**ASSIGNED TASK:**
When you reach the line in the data below that contains "an adopted task. -/", please start repeating lines exactly, and stop after the line that contains "levels : (s.thread n).levels = l :: rest", repeating nothing else.

[Opening RECORDS FOR THIS EXERCISE section]

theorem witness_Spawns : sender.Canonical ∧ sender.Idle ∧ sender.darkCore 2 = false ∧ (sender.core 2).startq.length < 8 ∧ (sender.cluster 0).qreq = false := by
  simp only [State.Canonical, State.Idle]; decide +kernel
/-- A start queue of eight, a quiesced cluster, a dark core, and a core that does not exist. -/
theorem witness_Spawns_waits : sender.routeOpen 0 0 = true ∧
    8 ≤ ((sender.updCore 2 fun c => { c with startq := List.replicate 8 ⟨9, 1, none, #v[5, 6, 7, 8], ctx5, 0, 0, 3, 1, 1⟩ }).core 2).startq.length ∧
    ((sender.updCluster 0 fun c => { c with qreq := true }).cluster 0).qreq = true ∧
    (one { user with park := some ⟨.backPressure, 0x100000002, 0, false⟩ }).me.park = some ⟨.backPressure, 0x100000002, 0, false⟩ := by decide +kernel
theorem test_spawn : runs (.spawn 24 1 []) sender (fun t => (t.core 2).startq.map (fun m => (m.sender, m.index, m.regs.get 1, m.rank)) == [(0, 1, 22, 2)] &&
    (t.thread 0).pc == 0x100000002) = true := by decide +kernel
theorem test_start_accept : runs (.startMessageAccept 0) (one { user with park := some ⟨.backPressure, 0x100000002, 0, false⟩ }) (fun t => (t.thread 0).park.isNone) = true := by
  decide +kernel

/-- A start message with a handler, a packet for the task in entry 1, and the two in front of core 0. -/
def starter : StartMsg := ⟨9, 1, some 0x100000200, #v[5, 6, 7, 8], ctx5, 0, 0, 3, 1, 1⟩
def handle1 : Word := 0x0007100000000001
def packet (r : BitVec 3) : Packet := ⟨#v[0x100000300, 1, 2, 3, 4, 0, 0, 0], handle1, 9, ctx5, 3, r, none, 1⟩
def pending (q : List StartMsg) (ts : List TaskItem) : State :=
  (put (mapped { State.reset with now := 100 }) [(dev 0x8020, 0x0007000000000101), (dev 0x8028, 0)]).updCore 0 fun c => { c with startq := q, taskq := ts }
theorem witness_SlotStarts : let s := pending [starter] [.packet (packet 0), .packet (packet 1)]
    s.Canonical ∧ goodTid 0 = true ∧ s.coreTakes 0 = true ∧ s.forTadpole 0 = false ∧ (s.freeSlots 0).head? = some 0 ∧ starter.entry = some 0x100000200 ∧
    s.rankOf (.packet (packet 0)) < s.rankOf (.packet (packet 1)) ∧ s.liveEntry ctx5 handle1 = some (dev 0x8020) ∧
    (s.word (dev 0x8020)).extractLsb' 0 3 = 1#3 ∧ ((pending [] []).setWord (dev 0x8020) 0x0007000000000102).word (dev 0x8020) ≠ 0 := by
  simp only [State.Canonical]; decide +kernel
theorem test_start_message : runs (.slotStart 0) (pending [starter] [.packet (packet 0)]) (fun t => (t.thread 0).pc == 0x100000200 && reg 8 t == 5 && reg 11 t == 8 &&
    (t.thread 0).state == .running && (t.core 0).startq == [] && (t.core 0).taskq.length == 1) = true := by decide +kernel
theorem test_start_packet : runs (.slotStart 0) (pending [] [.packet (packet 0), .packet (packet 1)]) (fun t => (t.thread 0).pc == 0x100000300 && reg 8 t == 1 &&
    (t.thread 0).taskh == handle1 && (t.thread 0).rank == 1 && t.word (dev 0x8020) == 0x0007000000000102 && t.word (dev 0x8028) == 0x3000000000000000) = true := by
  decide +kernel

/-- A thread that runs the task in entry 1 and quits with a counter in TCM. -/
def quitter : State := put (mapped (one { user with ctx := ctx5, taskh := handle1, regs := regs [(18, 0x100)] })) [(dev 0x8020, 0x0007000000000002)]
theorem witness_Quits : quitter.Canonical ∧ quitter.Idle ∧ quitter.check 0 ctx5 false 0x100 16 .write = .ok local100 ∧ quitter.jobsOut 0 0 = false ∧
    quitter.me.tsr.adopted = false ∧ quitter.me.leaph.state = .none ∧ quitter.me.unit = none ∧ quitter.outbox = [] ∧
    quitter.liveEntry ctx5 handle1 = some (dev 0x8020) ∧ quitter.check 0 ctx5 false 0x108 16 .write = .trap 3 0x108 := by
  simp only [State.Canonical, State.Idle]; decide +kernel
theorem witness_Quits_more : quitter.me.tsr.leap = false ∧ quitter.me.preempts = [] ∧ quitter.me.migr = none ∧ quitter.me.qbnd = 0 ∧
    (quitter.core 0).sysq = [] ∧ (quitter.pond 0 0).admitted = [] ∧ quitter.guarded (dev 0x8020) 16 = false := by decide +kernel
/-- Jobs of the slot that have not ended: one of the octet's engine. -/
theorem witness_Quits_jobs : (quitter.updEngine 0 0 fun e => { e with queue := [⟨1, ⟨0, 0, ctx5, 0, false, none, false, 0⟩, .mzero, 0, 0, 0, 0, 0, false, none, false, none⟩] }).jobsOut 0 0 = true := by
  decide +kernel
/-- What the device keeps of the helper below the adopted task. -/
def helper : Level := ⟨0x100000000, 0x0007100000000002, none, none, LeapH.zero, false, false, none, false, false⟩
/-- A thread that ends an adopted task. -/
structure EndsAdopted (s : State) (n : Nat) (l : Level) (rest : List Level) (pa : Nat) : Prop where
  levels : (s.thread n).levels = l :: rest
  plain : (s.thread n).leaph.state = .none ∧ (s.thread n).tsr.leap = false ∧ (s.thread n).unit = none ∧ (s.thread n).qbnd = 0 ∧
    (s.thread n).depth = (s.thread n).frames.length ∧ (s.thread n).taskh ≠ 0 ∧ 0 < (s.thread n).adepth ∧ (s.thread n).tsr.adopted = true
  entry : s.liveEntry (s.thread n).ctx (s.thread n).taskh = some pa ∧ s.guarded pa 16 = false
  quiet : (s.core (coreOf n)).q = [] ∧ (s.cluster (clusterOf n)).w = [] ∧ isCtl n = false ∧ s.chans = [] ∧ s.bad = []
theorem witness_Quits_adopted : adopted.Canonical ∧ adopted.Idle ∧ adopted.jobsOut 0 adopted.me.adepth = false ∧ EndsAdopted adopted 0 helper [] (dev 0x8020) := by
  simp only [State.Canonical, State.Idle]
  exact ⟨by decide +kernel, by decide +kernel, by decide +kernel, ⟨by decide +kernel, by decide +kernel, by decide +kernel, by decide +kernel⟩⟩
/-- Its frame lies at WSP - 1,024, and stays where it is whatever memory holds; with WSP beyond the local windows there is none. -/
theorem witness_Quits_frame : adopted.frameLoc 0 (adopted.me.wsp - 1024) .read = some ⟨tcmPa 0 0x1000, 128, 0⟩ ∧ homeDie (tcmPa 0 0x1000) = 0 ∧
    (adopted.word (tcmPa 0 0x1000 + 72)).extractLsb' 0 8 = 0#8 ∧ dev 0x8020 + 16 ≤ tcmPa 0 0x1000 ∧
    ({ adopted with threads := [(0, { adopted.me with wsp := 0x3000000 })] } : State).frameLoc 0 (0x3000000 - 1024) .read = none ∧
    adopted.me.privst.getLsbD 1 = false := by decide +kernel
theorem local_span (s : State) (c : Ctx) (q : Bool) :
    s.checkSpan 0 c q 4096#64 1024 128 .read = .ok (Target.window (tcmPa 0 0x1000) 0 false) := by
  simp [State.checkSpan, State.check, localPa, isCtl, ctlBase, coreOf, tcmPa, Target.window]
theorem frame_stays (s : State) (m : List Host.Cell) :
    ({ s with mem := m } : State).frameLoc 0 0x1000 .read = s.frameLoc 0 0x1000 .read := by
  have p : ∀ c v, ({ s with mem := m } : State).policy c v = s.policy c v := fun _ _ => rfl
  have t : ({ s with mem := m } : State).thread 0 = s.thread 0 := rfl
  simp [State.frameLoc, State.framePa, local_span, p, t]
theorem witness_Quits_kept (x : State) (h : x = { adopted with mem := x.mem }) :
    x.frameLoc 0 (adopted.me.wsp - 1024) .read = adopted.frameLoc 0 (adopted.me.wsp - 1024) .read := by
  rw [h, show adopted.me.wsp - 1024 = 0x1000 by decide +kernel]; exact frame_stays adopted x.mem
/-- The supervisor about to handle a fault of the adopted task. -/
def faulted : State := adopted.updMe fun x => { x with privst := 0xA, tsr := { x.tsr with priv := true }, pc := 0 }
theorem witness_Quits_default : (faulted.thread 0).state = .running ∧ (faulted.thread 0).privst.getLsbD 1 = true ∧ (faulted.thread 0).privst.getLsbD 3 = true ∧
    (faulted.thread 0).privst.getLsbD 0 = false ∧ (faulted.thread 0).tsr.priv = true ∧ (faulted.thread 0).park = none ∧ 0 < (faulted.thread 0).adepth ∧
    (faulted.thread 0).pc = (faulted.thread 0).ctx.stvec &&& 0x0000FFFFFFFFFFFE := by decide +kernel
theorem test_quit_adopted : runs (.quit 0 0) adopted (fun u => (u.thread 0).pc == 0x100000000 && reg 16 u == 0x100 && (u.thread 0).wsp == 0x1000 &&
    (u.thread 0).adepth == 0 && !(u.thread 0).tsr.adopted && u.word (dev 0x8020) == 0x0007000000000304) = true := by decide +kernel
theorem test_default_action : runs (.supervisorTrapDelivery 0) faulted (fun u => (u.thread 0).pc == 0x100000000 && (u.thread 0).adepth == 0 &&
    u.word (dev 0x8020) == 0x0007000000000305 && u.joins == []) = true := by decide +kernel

[Closing RECORDS FOR THIS EXERCISE section]

**RESPONSE:**
/-- A thread that ends an adopted task. -/
structure EndsAdopted (s : State) (n : Nat) (l : Level) (rest : List Level) (pa : Nat) : Prop where
  levels : (s.thread n).levels = l :: rest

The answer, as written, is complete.